Monday, September 15, 2014
Guest Post by Megan Cyrulewski
Megan Cyrulewski is an ordinary person who has faced extraordinary challenges and now wants to inspire people and show them that hope gives them the power to survive anything. Who Am I? is about her journey into post-partum depression, anxiety disorder, panic attacks, visits to the psych ward, divorce, domestic violence, law school, and her courageous struggle to survive with her sanity intact—and how a beautiful little girl emerged from all this chaos.
An excerpt from Who Am I? by Megan Cyrulewski
On January 18, 2012, we all convened in the courthouse for the Motion for Parenting Time hearing. My dad and I arrived with my attorney, but Tyler loved an audience so he brought his dad, step-mom, and his new on-again off-again girlfriend, Heather. Tyler walked in with his posse in tow, cocky as hell. It took all of two minutes for the judge to knock him off his feet.

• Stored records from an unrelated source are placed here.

/-- Lines that the instruction reads and that are not in the register cache (R53); a replay reads no register (R206). -/
def Ctx.missingLines (c : Ctx) (t : Team) (live : Mask) (guarded : Bool) (x : Srcs) (flags : Bool) (also : List RegRef) : List RegLine :=
  if t.aside.isSome || c.rp.isSome || (t.absent == 0 && t.auxAbsent == 0 && t.fAbsent == 0) then []
  else
    let srcs := [x.a, x.b, x.d]
    let rows := maskRows live
    let ofV := (srcs.flatMap Src.vregs).flatMap fun r => RegLine.freed r :: rows.map fun g => RegLine.vector (32 * r + g)
    let ofS := (srcs.flatMap Src.sregs).map fun r => RegLine.aux (r / 32)
    let ofP := srcs.filterMap fun y => match y with | .p r => if r = 0 then none else some (RegLine.aux (2 + r)) | _ => none
    let guard := if guarded && modeGuard c.mode != 0 then [RegLine.aux (2 + modeGuard c.mode)] else []
    let ofF := if flags then rows.map fun g => RegLine.aux (18 + g / 4) else []
    let others := also.filterMap fun r => match r with | .s i => some (RegLine.aux (i.toNat / 32)) | _ => none
    ((ofV ++ ofS ++ ofP ++ guard ++ ofF ++ others).filter t.isAbsent).eraseDups

/-- The instruction reads one of the n registers from d, of either file, or predicate d, its guard included. -/
def Ctx.readsFrom (c : Ctx) (guarded : Bool) (x : Srcs) (d n : Nat) : Bool :=
  ([x.a, x.b, x.d].any fun y =>
    (y.vregs ++ y.sregs).any (fun r => d ≤ r && r < d + n) || (match y with | .p r => r == d | _ => false)) ||
    (guarded && modeGuard c.mode == d && d != 0)

/-- An instruction that issues behind an unfinished one takes the lowest free entry, with what it captures at issue (R203). -/
def Team.probed (t : Team) (e : ReplayEntry) : Team :=
  match t.freeEntry with
  | some k => { t with rq := vput t.rq k e, run := .ready }
  | none => { t with run := .ready }

/-- Runs f unless a line that the instruction reads is absent, or a cause at issue applies; f is given the live lanes. A team whose
next instruction is probed captures it and performs nothing. -/
def checked (guarded : Bool) (x : Srcs) (k : Check) (f : Ctx → Team → Mask → State → State) : Ctx → Team → State → State :=
  fun c t s =>
    let live := if guarded then c.live t s.tick else c.lanes t
    let gone := c.missingLines t (live &&& k.only.getD live) guarded x k.flags k.also
    if !gone.isEmpty then s.modTeam c.uid fun u => { u with run := .missing gone }
    else
    match c.issueTrap t live guarded x k with
    | some (ti, lanes) => s.trapAtIssue c t x live ti lanes
    | none =>
      match t.run with
      | .probing d n =>
        if c.readsFrom guarded x d n then s else s.modTeam c.uid fun u => u.probed (c.capture t s.tick x live)
      | _ => f c t live s

/-! ### Last use (R57) -/

/-- Registers whose entries an executing lane frees. -/
def freesOf (m : Mods) (x : Srcs) : List Nat :=
  (if m.lua then x.a.vregs else []) ++ (if m.lub then x.b.vregs else [])

def Thread.freeAll (th : Thread) (l : List Nat) : Thread := l.foldl (fun th r => th.free r) th

/-- Marks the freed-map lines of freed registers dirty (R62). -/
def Team.markFreed (t : Team) (l : List Nat) : Team :=
  if t.aside.isSome then t
  else
    { t with fDirty := l.foldl (fun d r => d ||| (1#64 <<< r)) t.fDirty, fAbsent := l.foldl (fun d r => d &&& ~~~(1#64 <<< r)) t.fAbsent }

/-- The lanes of m free their entries of marked sources. -/
def Team.freeLanes (t : Team) (m : Mask) (l : List Nat) : Team :=
  match l with
  | [] => t
  | _ => if m = 0 then t else (t.modLanes m fun th => th.freeAll l).markFreed l

/-! ### Destinations -/

/-- Writes a scalar register and ends its older windows. -/
def Team.putS (t : Team) (i : Nat) (x : Word) : Team :=
  let t1 := t.writeS i x
  match t1.recent with
  | [] => t1
  | rs => { t1 with recent := dropRefs rs (refS i) }

def Team.putSP (t : Team) (i : Nat) (x : Double) : Team := (t.putS i (x.setWidth 32)).putS (i + 1) (x.extractLsb' 32 32)

/-- Older windows of registers that a later instruction has written end (R91). -/
def Team.closeWindows (t : Team) (l : List RegRef) : Team :=
  match t.recent with
  | [] => t
  | rs => { t with recent := l.foldl dropRefs rs }

/-- Where a per-lane result goes. -/
inductive Dst where
  | none
  | v (r : Nat) (w : Bool)
  | p (r : Nat)
  deriving DecidableEq, Repr

def Dst.ok (t : Team) : Dst → Bool
  | .none => true
  | .v r w => if w then t.hasVP r else t.hasV r
  | .p r => t.hasP r

/-- The 32-bit registers a destination names in home lane h. -/
def Dst.refs (d : Dst) (h : Nat) : List RegRef :=
  match d with
  | .none => []
  | .v r w => if w then [refV h r, refV h (r + 1)] else [refV h r]
  | .p r => if r = 0 then [] else [refP h r]

def Thread.writeDst (th : Thread) (d : Dst) (x : Double) : Thread :=
  match d with
  | .none => th
  | .v r w =>
    let th := th.writeV r (x.setWidth 32)
    if w then th.writeV (r + 1) (x.extractLsb' 32 32) else th
  | .p r => th.writeP r (x.getLsbD 0)

/-- Dirty bits of a destination in row g (R62). -/
def Team.markDst (t : Team) (d : Dst) (g : Nat) : Team :=
  match d with
  | .none => t
  | .v r w => let t := t.markV r g; if w then t.markV (r + 1) g else t
  | .p r => t.markP r

/-- The pattern a destination takes in a lane that is poisoned (R113). -/
def Dst.poison (d : Dst) (fmt : Nat) : Double :=
  match d with
  | .none => 0
  | .v _ w => Machine.poison fmt w
  | .p _ => 0

/-! ### Consumption of uncorrectable registers (R209) -/

/-- Operand k of the thread at position p is uncorrectable: in a replay, as it was captured, unless a handler has rewritten it
(R206, R211). -/
def Ctx.badOperand (c : Ctx) (t : Team) (x : Srcs) (k p : Nat) : Bool :=
  match c.rp with
  | some r => r.entry.bad.contains (1024 * k + p)
  | none => (x.get k).badAt c.soft t p

/-- Live lanes that read an uncorrectable register word: their own, through an exchange that of another position, operand a, or their
guard. -/
def Ctx.badLanes (c : Ctx) (t : Team) (live : Mask) (x : Srcs) (exch : Option (List (Nat × Nat))) : Mask :=
  if c.soft.isEmpty && c.rp.all (fun r => r.entry.bad.isEmpty) then 0
  else
    filterMask live fun p =>
      (match exch with
        | none => c.badOperand t x 0 p
        | some prs => prs.any fun y => y.1 == p && c.badOperand t x 0 y.2) ||
      c.badOperand t x 1 p || c.badOperand t x 2 p ||
      (c.rp.isNone && modeGuard c.mode != 0 && Src.badAt c.soft t (.p (modeGuard c.mode)) p)

/-- PAGE_FAULT of a consumption under the strict policy, at an address where the instruction forms one (R200, R211). -/
def consumedTrap (va : Double) : TrapInfo := { trapOf 0x0B with vaddr := va, info := 0x10000#64 }

def State.isStrict (s : State) (t : Team) : Bool := (s.gridOf t).any Grid.strict

/-- Adds n consumptions to the device counter. -/
def State.countConsumed (s : State) (n : Nat) : State := (List.range n).foldl (fun s _ => s.count 2) s

/-- What an instruction reads of a log region: byte offsets, from CVCAP and the lane's choice-vector state (R238). -/
abbrev LogReads := Nat → ChoiceState → List Nat

/-- The thread reads an uncorrectable sector of its log region (R238). -/
def State.badLog (s : State) (p : Process) (cvcap : Nat) (reads : LogReads) (th : Thread) : Bool :=
  (reads cvcap th.cv).any fun o => match s.engineAddr p .load (th.cv.loga.toNat + o) with
    | .ok pa => s.badSector pa
    | .error _ => false

def State.badLogs (s : State) (t : Team) (reads : LogReads) (m : Mask) : Mask :=
  if s.poison.isEmpty then 0
  else
    match s.procOf t, s.gridOf t with
    | some p, some g => filterMask m fun q => s.badLog p g.cvcap reads (t.thread (t.home q))
    | _, _ => 0

/-- Lanes `bad` of a pass consume: they die and their destination is poisoned (R209), or the instruction raises
PAGE_FAULT with INFO [16] under the strict policy (R211). It answers the lanes that go on, or none after a trap; `rest` are the
lanes of later passes, and `va` is the address that a lane's access forms. -/
def State.consumeMask (s : State) (c : Ctx) (t : Team) (live : Mask) (x : Srcs) (d : Dst) (rest bad : Mask)
    (va : Nat → Double := fun _ => 0) : State × Option (Team × Mask) :=
    if bad = 0 then (s, some (t, live))
    else
      if s.isStrict t then
        (s.takeTrap c (consumedTrap (va ((lowestLane bad).getD 0))) bad (some (c.capture t s.tick x (live ||| rest))) c.next, none)
      else
        let s := s.countConsumed (maskLanes bad).length
        let w := (maskRows bad).foldl (fun (u : Team) g => u.markDst d g)
          (t.modLanes bad fun th => th.writeDst d (d.poison (modeType c.mode)))
        let s := (s.setTeam w).retire c.uid bad .dead
        (s, some ((s.team? c.uid).getD w, maskMinus live bad))

/-- Lanes that read an uncorrectable register consume it. -/
def State.consumeRegs (s : State) (c : Ctx) (t : Team) (live : Mask) (x : Srcs) (d : Dst) (rest : Mask := 0)
    (va : Nat → Double := fun _ => 0) : State × Option (Team × Mask) :=
  s.consumeMask c t live x d rest (c.badLanes t live x none) va

end Sys2Proof.Machine
end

The Judge addressed our respective attorneys. “Why are we here?”
“Your honor,” Tyler’s attorney began, “my client has clearly been denied his parenti—”
The Judge didn’t even let him finish. “How?” She turned to my attorney. “Don?”
“Your honor, as you can see in the divorce decree, there was supposed to be a review when the minor child turned twelve-months-old. The Defendant has ignored that review.”
“I—if I may, your honor,” Tyler’s attorney sputtered.
“I see the review in the decree. It’s here in black and white,” she told Tyler’s attorney. “What is the problem? Why didn’t you understand the review? Your client signed the divorce decree.”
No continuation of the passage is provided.